Fig 2. Estimated titres by strain and participant age.

Black points show observed titre against that strain for each participant. Grey points show model estimates. Red line is spline fitted to the data; blue line shows spline fitted to the model estimates, with the 95% confidence interval given by the shaded region. (A–I) Results for each of the nine test strains. Parameters in the model are taken from the maximum a posteriori probability estimates. HK, Hong Kong; ST, Shantou.

Fig 3. Characteristic patterns from different immune mechanisms.
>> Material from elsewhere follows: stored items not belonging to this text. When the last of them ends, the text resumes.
-- ==== Sys2Proof/Laws/ChgPower.lean ====
section
/-! SUPPORT. What the operations of Machine/Power.lean may change: one lemma for each. -/

set_option linter.all false

namespace Sys2Proof.Machine

theorem State.auxCheck_chg : ∀ s, Chg 103079215164 s (State.auxCheck s) := by
  intro s
  unfold State.auxCheck
  try dsimp only
  refine Chg.ite ?_ ?_
  · refine Chg.step (State.auxGone_chg ..) ?_ (by decide)
    refine Chg.step (State.transition_chg ..) ?_ (by decide)
    exact Chg.refl _ _
  · exact Chg.refl _ _

theorem execAuxPowerOn_chg : ∀ s, ∃ t, execAuxPowerOn s = .next t ∧ Chg 68719476796 s t := by
  intro s
  unfold execAuxPowerOn
  try dsimp only
  refine ⟨_, rfl, ?_⟩
  refine Chg.when ?_ ?_
  · split
    · refine Chg.step (State.transition_chg ..) ?_ (by decide)
      refine Chg.u_aon ?_ _ (by decide)
      exact Chg.refl _ _
    · refine Chg.u_aon ?_ _ (by decide)
      exact Chg.refl _ _
  · refine Chg.step (State.unlisted_chg ..) ?_ (by decide)
    exact Chg.refl _ _

theorem execAuxPowerLoss_chg : ∀ s, ∃ t, execAuxPowerLoss s = .next t ∧ Chg 256464879612 s t := by
  intro s
  unfold execAuxPowerLoss
  try dsimp only
  refine ⟨_, rfl, ?_⟩
  refine Chg.when ?_ ?_
  · split
    · refine Chg.step (State.auxCheck_chg ..) ?_ (by decide)
      refine Chg.u_aon ?_ _ (by decide)
      exact Chg.refl _ _
    · refine Chg.ite ?_ ?_
      · refine Chg.step (State.flushLeave_chg ..) ?_ (by decide)
        refine Chg.u_aon ?_ _ (by decide)
        exact Chg.refl _ _
      · refine Chg.u_aon ?_ _ (by decide)
        exact Chg.refl _ _
    · refine Chg.u_aon ?_ _ (by decide)
      exact Chg.refl _ _
  · refine Chg.step (State.unlisted_chg ..) ?_ (by decide)
    exact Chg.refl _ _

theorem execMainPgTrue_chg : ∀ s, ∃ t, execMainPgTrue s = .next t ∧ Chg 273804165118 s t := by
  intro s
  unfold execMainPgTrue
  try dsimp only
  refine ⟨_, rfl, ?_⟩
  refine Chg.when ?_ ?_
  · refine Chg.step (State.tryStart_chg ..) ?_ (by decide)
    refine Chg.u_aon ?_ _ (by decide)
    exact Chg.refl _ _
  · refine Chg.step (State.unlisted_chg ..) ?_ (by decide)
    exact Chg.refl _ _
(A) Model titres for participant aged 64 y. Parameters in the model are taken from the maximum a posteriori probability estimate. Circles give observed titres; bars give predicted titres and are coloured by the contribution to immunity from each strain the individual was infected with (infections are indicated by strains in red on the x-axis). Clusters for which there are test strains are shown in bold. Here, predicted titres are predominantly the result of boosting, with little contribution from cross-reactivity. (B) Model titres for participant aged 12 y. Predicted titres for later strains were the sum of contributions from boosting with the test strain and cross-reactivity from related ones. (C) Model titres for participant aged 36 y. With each strain encountered, antigenic seniority reduced boosting to subsequent infections: the coloured bars generated by the infecting strain decrease in size as the number of infections increases.
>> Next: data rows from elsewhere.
-- ==== Sys2Proof/Laws/ChgPiOps.lean ====
section
/-! SUPPORT. What the operations of Machine/PiOps.lean may change: one lemma for each. -/

set_option linter.all false

namespace Sys2Proof.Machine

theorem State.stage_chg : ∀ s a1 a2 a3 a4 a5, Chg 318775296 s (State.stage s a1 a2 a3 a4 a5) := by
  intro s a1 a2 a3 a4 a5
  unfold State.stage
  try dsimp only
  split
  · refine Chg.step (State.commitTag_chg ..) ?_ (by decide)
    exact Chg.refl _ _
  · refine Chg.ite ?_ ?_
    · refine Chg.step (State.commitTag_chg ..) ?_ (by decide)
      exact Chg.refl _ _
    · refine Chg.step (State.setBlk_chg ..) ?_ (by decide)
      refine Chg.u_wbuf ?_ _ (by decide)
      refine Chg.step (State.setWblk_chg ..) ?_ (by decide)
      exact Chg.refl _ _

theorem State.bypass_chg : ∀ s a1 a2, Chg 318775296 s (State.bypass s a1 a2) := by
  intro s a1 a2
  unfold State.bypass
  try dsimp only
  refine Chg.ite ?_ ?_
  · refine Chg.step (State.stage_chg ..) ?_ (by decide)
    exact Chg.refl _ _
  · exact Chg.refl _ _

theorem State.ingressWatch_chg : ∀ s a1, Chg 318775296 s (State.ingressWatch s a1) := by
  intro s a1
  unfold State.ingressWatch
  try dsimp only
  split
  · refine Chg.ite ?_ ?_
    · refine Chg.step (State.commitTag_chg ..) ?_ (by decide)
      exact Chg.refl _ _
    · exact Chg.refl _ _
  · exact Chg.refl _ _

theorem State.blockIn_chg : ∀ s a1 a2 a3 a4, Chg 318775296 s (State.blockIn s a1 a2 a3 a4) := by
  intro s a1 a2 a3 a4
  unfold State.blockIn
  try dsimp only
  refine Chg.step (State.ingressWatch_chg ..) ?_ (by decide)
  refine Chg.step (State.bypass_chg ..) ?_ (by decide)
  refine Chg.step (State.setBlk_chg ..) ?_ (by decide)
  exact Chg.refl _ _

end Sys2Proof.Machine
end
Fig 4. Frequency of influenza infection.

(A) Number of infections per decade at risk. For each participant, this is calculated by dividing the estimated total number of infections by whichever value is smaller: participant age or 41 (total years between appearance of A(H3N2) in 1968 and test in 2009). Points give median of the posterior distribution; vertical lines show 95% credible interval. (B) Distribution of time between sequential infections, conditional on having at least two infections, across all participants and strains.

Fig 5. Schematic of mechanisms that shape observed titres.

Our model suggests that the expected magnitude of titres that result from a sequence of infections depends on three of the four mechanisms described in Fig. 1: simple boosting, suppression of subsequent responses as a result of antigenic seniority, and cross-reaction. The contribution from infecting strains to observed titres is influenced by simple boosting and suppression via antigenic seniority (A). These contributions, as well as cross-reaction between similar strains, influence final observed titres (B). For illustrative purposes, strains here appear in 3-y-long epochs, and have circulated over a 40-y period. Strains the host has been infected with are shown in red; coloured bars show the magnitude of observed log titre as a result of past infection with each strain.